As stated in the paper, the negative distance between points $x_i$ and $x_k$ is:
$$
s(i, k) = -||x_i - x_k||^2
$$
Example data.
```{r eg4}
eg4 <- matrix(
data = c(0, 0.5, 0.8, 1, 0, 0.2, 0.5, 0.7, 0.1, 0, 1, 0.3, 1, 0.8, 0.2),
nrow = 5,
ncol = 3,
byrow = TRUE
)
eg4
```
Use `negDistMat` to calculate the negative distances or just calculate the Euclidean distance and turn it negative.
```{r neg_dist_mat}
library(apcluster)
identical(
negDistMat(eg4),
as.matrix(-dist(eg4, diag = TRUE, upper = TRUE))
)
```
## Clustering using different distances
We will perform hierarchical clustering using different distances to compare the results. For plotting the dendrograms, we will use the [ggdendro package](https://cran.r-project.org/web/packages/ggdendro/vignettes/ggdendro.html) and use the [patchwork package](https://patchwork.data-imaginist.com/) for adding plots together.
```{r plot_dendrograms}
library(ggdendro)
library(patchwork)
euc_d <- dist(eg1)
max_d <- dist(eg1, method = "maximum")
man_d <- dist(eg1, method = "manhattan")
can_d <- dist(eg1, method = "canberra")
min_d <- dist(eg1, method = "minkowski")
ggdendrogram(hclust(euc_d)) + ggtitle("Euclidean distance") +
ggdendrogram(hclust(max_d)) + ggtitle("Maximum distance") +
ggdendrogram(hclust(man_d)) + ggtitle("Manhattan distance") +
ggdendrogram(hclust(can_d)) + ggtitle("Canberra distance") +
ggdendrogram(hclust(min_d)) + ggtitle("Minkowski")
```
## Correlation between distances
The [Mantel test](https://en.wikipedia.org/wiki/Mantel_test) performs a correlation between two distance matrices and this is available in the [ade4 package](https://cran.r-project.org/web/packages/ade4/index.html).

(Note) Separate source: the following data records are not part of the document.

/-- Crews called back return to the cores that they left, unit by unit, when all of a unit fit (R285). -/
def State.placeReturns (s : State) : State :=
  (s.hub.crews.filter fun e => e.2.away == 3).foldl (fun st e =>
    match st.crew? e.1 with
    | none => st
    | some x =>
      if x.away ≠ 3 then st else
        let us := (st.unitOf e.1 x).filter fun p => p.2.away == 3
        match us.foldl (fun (o : Option State) p => o.bind fun t => t.crewAgain p.1 p.2.core p.2 true) (some st) with
        | some t => us.foldl (fun u p => u.binsReturn p.2.core p.2.ctx) t
        | none =>
          match st.savePages x.ctx x.slot .r 16 with
          | (.inl (some va), t) => t.fileFault x.ctx va 0 []
          | (.inl none, t) => t.doom x.ctx 4
          | _ => st) s

/-- Eviction images whose pages are missing or unusable (R284, R285). -/
def State.checkEvicted (s : State) : State :=
  (s.hub.crews.filter fun e => e.2.away == 2).foldl (fun st e =>
    match st.savePages e.2.ctx e.2.slot .r 16 with
    | (.inl (some va), t) => t.fileFault e.2.ctx va 0 []
    | (.inl none, t) => t.doom e.2.ctx 4
    | _ => st) s

/-- One placement pass (R61): crews called back, buffered bin launches, then the launches in order. -/
def State.placePass (s : State) : State :=
  let s1 := s.retireCrews.placeReturns.checkEvicted
  let s2 := (s1.cores.map (·.1)).foldl State.placeBins s1
  let s3 := s2.placeOrder.foldl (fun st l => st.placeLaunch l (((st.launch? l).map fun x => x.units + x.evicted.length + 1).getD 0)) s2
  s3.onHub fun h => { h with launches := h.launches.map fun (e : Nat × Launch) => if e.2.stage = 8 then e else (e.1, { e.2 with fresh := false }) }

/-- PLACEMENT_PASS (R61): submitted launches that a replay may now admit are validated first (R328). -/
def execPlacementPass (s : State) : Host.Outcome State Fault Refusal :=
  let waiting := (s.hub.launches.filter fun e => e.2.stage == 8).map (·.1)
  .next ((waiting.foldl State.validate s).placePass).reap

/-! ### Progress eviction -/

/-- Group g has been parked in its wait, which has not ended, for more than 65,536 issue cycles of its context (R49). -/
def State.parkedLong (s : State) (g : Nat) : Bool := decide (65536 < (s.grp g).parked) && !(s.holds g (s.grp g).wait.cond)

/-- Every resident group of a context on a core has been parked so long (R49). -/
def State.allParked (s : State) (core c : Nat) : Bool := ((s.gidsOn core).filter fun g => (s.grp g).ctx == c).all s.parkedLong

/-- How long all the groups of a placement unit have been parked: the least time of one of them (R49, log entry 88). -/
def State.parkedFor (s : State) (us : List (Nat × Crew)) : Nat := ((crewGids us).map fun g => (s.grp g).parked).foldl min (2 ^ 64)

/-- A placement unit's crews stand as the log of a replay has them when the unit was evicted: each of their groups is at a recorded eviction
(R50, R328 step 7). -/
def State.evictLogged (s : State) (us : List (Nat × Crew)) : Bool :=
  !(crewGids us).isEmpty && (crewGids us).all fun g => (s.traptDue g (· == 1)).isSome

/-- A crew on a core may leave it for progress: its launch allows that, and has another unit to place that may go to the core; all groups of
its context there are parked, and 65,536 issue cycles have passed since the last time (R49, log entries 82 and 88). -/
def State.mayEvict (s : State) (core : Nat) (x : Crew) : Bool :=
  s.allParked core x.ctx &&
  ((List.range 4).any fun i => vat (s.core core).resident i none == some x.ctx && decide (65536 ≤ vat (s.core core).sinceEvict i 0)) &&
  (x.launch.bind s.launch?).any fun l => l.pevict && decide (l.next < l.units) && (l.eligible l.next).any fun d => (l.cores d).contains core

/-- The unit that progress eviction takes from a core, shown by one of its crews there: of those that may leave, the one parked longest, ties
going to the lowest scrw (R49); in replay, one that the log has at this point (R50). -/
def State.evictee (s : State) (core : Nat) : Option (Nat × Crew) :=
  let here := s.hub.crews.filter fun e => e.2.core == core && e.2.away == 0 && !(crewGids (s.unitOf e.1 e.2)).isEmpty
  let ok := here.filter fun e =>
    if (s.replaying? e.2.ctx).isSome then s.evictLogged (s.unitOf e.1 e.2) else s.mayEvict core e.2
  ok.foldl (fun (b : Option (Nat × Crew)) e => match b with
    | none => some e
    | some p =>
      let m := s.parkedFor (s.unitOf p.1 p.2)
      let n := s.parkedFor (s.unitOf e.1 e.2)
      if m < n || (m == n && decide (e.2.scrw < p.2.scrw)) then some e else some p) none

/-- Eviction slots of a context that hold no image (R278, R285). -/
def State.evictSlots (s : State) (c : Nat) : List Nat :=
  ((List.range (s.ctx c).evslots).map ((s.ctx c).scount + ·)).filter fun n => !(s.hub.crews.any fun e => e.2.ctx == c && e.2.away == 2 && e.2.slot == n)

/-- The crews of a unit leave for eviction slots, one for each core (R49, R285); nothing happens while a page is missing. -/
def State.evictUnit (s : State) (c l u : Nat) (us : List (Nat × Crew)) : State :=
  let cores := (us.map (·.2.core)).eraseDups
  let out := (cores.zip (s.evictSlots c)).foldl (fun (o : (Option Dword) ⊕ State) p => match o with
    | .inl r => .inl r
    | .inr st => match st.savePages c p.2 .w 16 with
      | (.inr pages, st1) => .inr (st1.leaveWith p.1 c 2 p.2 (us.filter fun e => e.2.core == p.1) pages)
      | (.inl r, _) => .inl r) (.inr s)
  match out with
  | .inl (some va) => s.fileFault c va 1 []
  | .inl none => s.doom c 4
  | .inr t =>
    let t1 := cores.foldl (fun st core => st.onCore core fun k => {
      k with sinceEvict := Vector.ofFn fun i => if vat k.resident i.val none == some c then 0 else vat k.sinceEvict i.val 0 }) t
    match t1.launch? l with
    | none => t1
    | some x => t1.setLaunch l { x with evicted := x.evicted ++ [u], stage := 2 }

/-- PROGRESS_EVICTION (R49, R50): once its engine commands have completed, the unit's groups stop and it leaves. -/
def execProgressEviction (core : Nat) (s : State) : Host.Outcome State Fault Refusal :=
  if 768 ≤ core then .fault .noSuchUnit
  else match s.evictee core with
    | none => .next s
    | some (w, x) =>
      let us := s.unitOf w x
      let gs := crewGids us
      if (s.evictSlots x.ctx).length < ((us.map (·.2.core)).eraseDups).length || !(gs.all fun g => s.stopReady g 1) then .next s
      else
        let s1 := gs.foldl (fun st g => st.stopGroup g 1) s
        if !(gs.all s1.stopped) || s1.cmdsHold gs then .next s
        else .next ((s1.evictUnit x.ctx (x.launch.getD 0) x.unit us).reap)

end Sys2Proof.Machine
end

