-- ==== Sys2Proof/Machine/Dispatch.lean ====
section
/-! DEFINITION. The one table from instructions and events to their meanings. -/

namespace Sys2Proof.Machine
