-- ==== Sys2Proof/Safety.lean ====
section
/-! DEFINITION. What counts as a safe run: no step stops the machine, and memory keeps its canonical form. The terms that statements
about one instruction use: a group outside sessions and single steps, what a group holds besides its bundle's bookkeeping, and what an
instruction leaves alone. -/

namespace Sys2Proof.Safety

open Sys2Proof.Machine

/-- The outcome of n steps. -/
def runs : Nat → State → State → Prop
  | 0, s, t => s = t
  | n + 1, s, t => ∃ u, Machine.step s = .next u ∧ runs n u t

/-- No step of a run of any length from s faults or is refused. -/
def NeverStops (s : State) : Prop := ∀ n t, runs n s t → ∃ u, Machine.step t = .next u

/-- Memory keeps its canonical form along every run from s. -/
def MemoryCanonical (s : State) : Prop := ∀ n t, runs n s t → t.mem.wf = true

/-- Memory, the group slots and the cores are in canonical form: equal contents are equal lists. Every step keeps this. -/
structure Canonical (s : State) : Prop where
  mem : s.mem.wf = true
  groups : SMap.wf Group.idle s.groups = true
  cores : SMap.wf Core.idle s.cores = true

/-- The current slot holds a group that stands behind no marker (R119), that no session records or replays (R313) and that the debugger
does not step (R343), and no context is about to be terminated (R288). -/
structure Plain (s : State) : Prop where
  used : s.me.used = true
  awake : s.me.wait.cond ≠ .marker
  alone : s.session? s.me.ctx = none
  free : s.me.step = none
  calm : s.hub.doomed = []

/-- A group without the bookkeeping of its bundle: where it stands, what it waits for, its pending marks, its open chunk and its
run-ahead. Every register of R81 and R94, every outstanding access, batch and binding remains. -/
def arch (g : Group) : Group :=
  { g with
    pc := 0, rep := 0, resume := 0, wait := Wait.none, unfin := 0, clamped := false, walked := [], givenUp := [], noCheck := false, partLoad := none, queued := 0
    pend := [], owed := [], due := [], runAhead := none, chunk := Chunk.new }

/-- A core without its event counts (R337) and register-port cycles (R79). -/
def uncounted (k : Core) : Core := { k with counters := [], busy := Vector.replicate 2 0, rmw := Vector.replicate 2 0 }

/-- Outside the current group, s and t hold the same: every other group, every byte of memory, every cache, context, tenant and hub
unit, and the cores but for their event counts. -/
structure Elsewhere (s t : State) : Prop where
  cur : t.cur = s.cur
  groups : ∀ g, g ≠ s.cur → t.grp g = s.grp g
  mem : ∀ a, Memory.byte t.mem a = Memory.byte s.mem a
  clusters : t.clusters = s.clusters
  ctxs : t.ctxs = s.ctxs
  tenants : t.tenants = s.tenants
  hub : t.hub = s.hub
  cores : ∀ c, uncounted (t.core c) = uncounted (s.core c)

/-- The repeat that the current group's bundle is about to execute (R115, R116). -/
def repNow (x : Pre) (s : State) : Nat := startRep x s.me

/-- The field values of that repeat (R113). -/
def fieldsNow (x : Pre) (o : Op) (s : State) : Flds := fldsAt x o.flds (repNow x s)

/-- After one repeat of the bundle the group stands at its next repeat, or after the last one at `dest` (R101, R113, R115). -/
def Advances (x : Pre) (dest : Dword) (s t : State) : Prop :=
  if repNow x s + 1 < repsOf x then t.me.pc = s.me.pc ∧ t.me.rep = repNow x s + 1 else t.me.pc = dest ∧ t.me.rep = 0

/-- The address after the current group's bundle (R101). -/
def nextPc (x : Pre) (s : State) : Dword := afterBundle x s.me.pc

/-- Instruction i, in bundle prefixes x with the fields of o, completes: the group becomes g in all but bookkeeping, stands behind the
repeat, and nothing else changes. -/
def Becomes (i : Instr) (x : Pre) (s : State) (g : Group) : Prop :=
  ∃ t, Machine.exec i s = .next t ∧ arch t.me = arch g ∧ Elsewhere s t ∧ Advances x (nextPc x s) s t

/-- Instruction i writes v to the scalar register of its field d, and nothing else. -/
def SetsScalar (i : Instr) (x : Pre) (o : Op) (v : Flds → State → Dword) : Prop :=
  ∀ s, Plain s → Issues x o s → Becomes i x s (s.me.setSabs (s.me.sb + (fieldsNow x o s).d.toNat) (v (fieldsNow x o s) s))

/-- The group with predicate n replaced; p0 discards the write (R81, R430). -/
def withPred (g : Group) (n : Nat) (v : Word) : Group := if n = 0 then g else { g with preds := vset g.preds n v }

/-- Instruction i writes v to the predicate of its field d, and nothing else. -/
def SetsPred (i : Instr) (x : Pre) (o : Op) (v : Flds → State → Word) : Prop :=
  ∀ s, Plain s → Issues x o s → Becomes i x s (withPred s.me (fieldsNow x o s).d.toNat (v (fieldsNow x o s) s))

/-- The flags that a bundle's LANE prefix sets: DEADREAD when a lane of ACT reads a dead lane (R118). -/
def laneDead (x : Pre) (g : Group) : Word :=
  if deadRead g.act g.live (lanePatAt x .a) || (x.px.imm.isNone && deadRead g.act g.live (lanePatAt x .b)) then flDEAD else 0

/-- The group with flags set (R150). -/
def withFlags (g : Group) (m : Word) : Group := { g with fflags := g.fflags ||| m.zeroExtend 64 }

/-- A vector instruction does nothing while no lane acts (R25); else it makes g of the group, with the flags of its LANE prefix. -/
def lanewise (x : Pre) (s : State) (g : Group) : Group := if s.me.act = 0 then s.me else withFlags g (laneDead x s.me)

/-- Instruction i writes lane by lane the values v to the vector register of its field d, sets the flags fl of the lanes of ACT, and does
nothing else (R83, R91, R118). -/
def SetsVector (i : Instr) (x : Pre) (o : Op) (v : Flds → State → Nat → Word) (fl : Flds → State → Nat → Word) : Prop :=
  ∀ s, Plain s → Issues x o s →
    let r := fieldsNow x o s
    Becomes i x s (lanewise x s (withFlags (s.me.writeReg (destV s.me r.d) (v r s)) (flagsOf s.me.act (fl r s))))

/-- The group with a vector pair written, the even register first (R83, R107). -/
def writePair (g : Group) (d : Reg) (v : Nat → Dword) : Group :=
  (g.writeReg (destV g d) fun i => (v i).truncate 32).writeReg (destV g (d + 1)) fun i => (v i >>> 32).truncate 32

/-- Instruction i writes lane by lane the values v to the vector pair of its field d, sets the flags fl of the lanes of ACT, and does
nothing else. -/
def SetsPair (i : Instr) (x : Pre) (o : Op) (v : Flds → State → Nat → Dword) (fl : Flds → State → Nat → Word) : Prop :=
  ∀ s, Plain s → Issues x o s →
    let r := fieldsNow x o s
    Becomes i x s (lanewise x s (withFlags (writePair s.me r.d (v r s)) (flagsOf s.me.act (fl r s))))

/-- No flags. -/
def noFlags : Flds → State → Nat → Word := fun _ _ _ => 0

/-- A division writes v to its destination; a zero divisor sets FFLAGS.IDZ and no other flag. -/
def Divides (i : Instr) (x : Pre) (o : Op) (v : Dword → Dword → Dword) : Prop :=
  ∀ s, Plain s → Issues x o s →
    let r := fieldsNow x o s
    let g := s.me.setSabs (s.me.sb + r.d.toNat) (v (s.readS r.a) (s.srcS x r.b))
    Becomes i x s (if s.srcS x r.b = 0 then withFlags g flIDZ else g)

/-- 1 for a condition that holds, else 0. -/
def oneIf (p : Prop) [Decidable p] : Dword := if p then 1 else 0

/-- Instruction i jumps: the group becomes g in all but bookkeeping and stands at dest, and nothing else changes. -/
def Jumps (i : Instr) (s : State) (dest : Dword) (g : Group) : Prop :=
  ∃ t, Machine.exec i s = .next t ∧ arch t.me = arch g ∧ Elsewhere s t ∧ t.me.pc = dest ∧ t.me.rep = 0

/-- A branch to n words past its bundle: not taken, the group goes on behind it; taken, it stands at the destination when that is
canonical (R110, R111). -/
def Branches (i : Instr) (x : Pre) (o : Op) (n : Dword) (taken : Flds → State → Prop) : Prop :=
  ∀ s, Plain s → Issues x o s →
    (¬ taken (fieldsNow x o s) s → Becomes i x s s.me) ∧
    (taken (fieldsNow x o s) s → canonical (nextPc x s + 4 * n) = true → Jumps i s (nextPc x s + 4 * n) s.me)

/-- The current group may take an exception: its context has a handler, and it is not in it (R280, R282). -/
structure Ready (s : State) : Prop where
  plain : Plain s
  out : s.me.intrap = false
  handler : (s.ctx s.me.ctx).tvec ≠ 0

/-- Instruction i takes the exception `cause` with value `tval` (R280 to R282): TCAUSE, TPC, TVAL and RPIDX are written, the group is in
its handler at TVEC, and besides them the group becomes g; nothing else changes from w, which the instruction's own reads have made of s. -/
def TakesTrapFrom (i : Instr) (inRep : Bool) (k : Nat) (s w : State) (cause : Nat) (tval : Dword) (g : Group) : Prop :=
  ∃ t, Machine.exec i s = .next t ∧ Elsewhere w t ∧ t.me.pc = (s.ctx s.me.ctx).tvec ∧ t.me.intrap = true ∧
    t.me.tcause = BitVec.ofNat 64 (cause + if inRep then 256 else 0) ∧ t.me.tpc = s.me.pc ∧ t.me.tval = tval ∧
    t.me.rpidx = (if inRep then BitVec.ofNat 64 k else s.me.rpidx) ∧ t.me.rep = 0 ∧ t.me.wait = Wait.none ∧
    arch { t.me with
      intrap := g.intrap, tcause := g.tcause, tpc := g.tpc, tval := g.tval, rpidx := g.rpidx, kept := g.kept } = arch g

/-- Instruction i takes the exception `cause` with value `tval`, the group becomes g besides, and nothing else changes. -/
def TakesTrap (i : Instr) (inRep : Bool) (k : Nat) (s : State) (cause : Nat) (tval : Dword) (g : Group) : Prop :=
  TakesTrapFrom i inRep k s s cause tval g

end Sys2Proof.Safety
end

Let's compare identical distance matrices and see what results we get.
```{r mantel_rtest}
library(ade4)
mantel.randtest(euc_d, euc_d, nrepet = 10000)
```
The correlation is reported as the observation and the null hypothesis is that there is no relation between the two matrices, which is rejected. The idea of the test is to permute the rows and columns and observe whether the correlation coefficient is affected. From [Wikipedia](https://en.wikipedia.org/wiki/Mantel_test):
>The reasoning is that if the null hypothesis of there being no relation between the two matrices is true, then permuting the rows and columns of the matrix should be equally likely to produce a larger or a smaller coefficient.
We can calculate all correlations on the `mtcars` dataset and see how similar different distances are to each other.
```{r mantel_rtest_pairwise}
my_dist <- c(
"euclidean",
"maximum",
"manhattan",
"canberra",
"minkowski"
)
my_comp <- as.list(as.data.frame(combn(x = my_dist, 2)))
my_mantel <- lapply(my_comp, function(x){
mantel.randtest(dist(mtcars, method = x[1]), dist(mtcars, method = x[2]), nrepet = 10000)
})
my_cors <- sapply(my_mantel, function(x) x$obs)
names(my_cors) <- sapply(my_comp, function(x) paste0(tools::toTitleCase(x[1]), " vs ", tools::toTitleCase(x[2])))
my_cors
```
Most distances are similar to each other except the Canberra distance. Since `mantel.rtest` uses the Pearson correlation, the weighted Canberra distances are less similar to the other unweighted distances.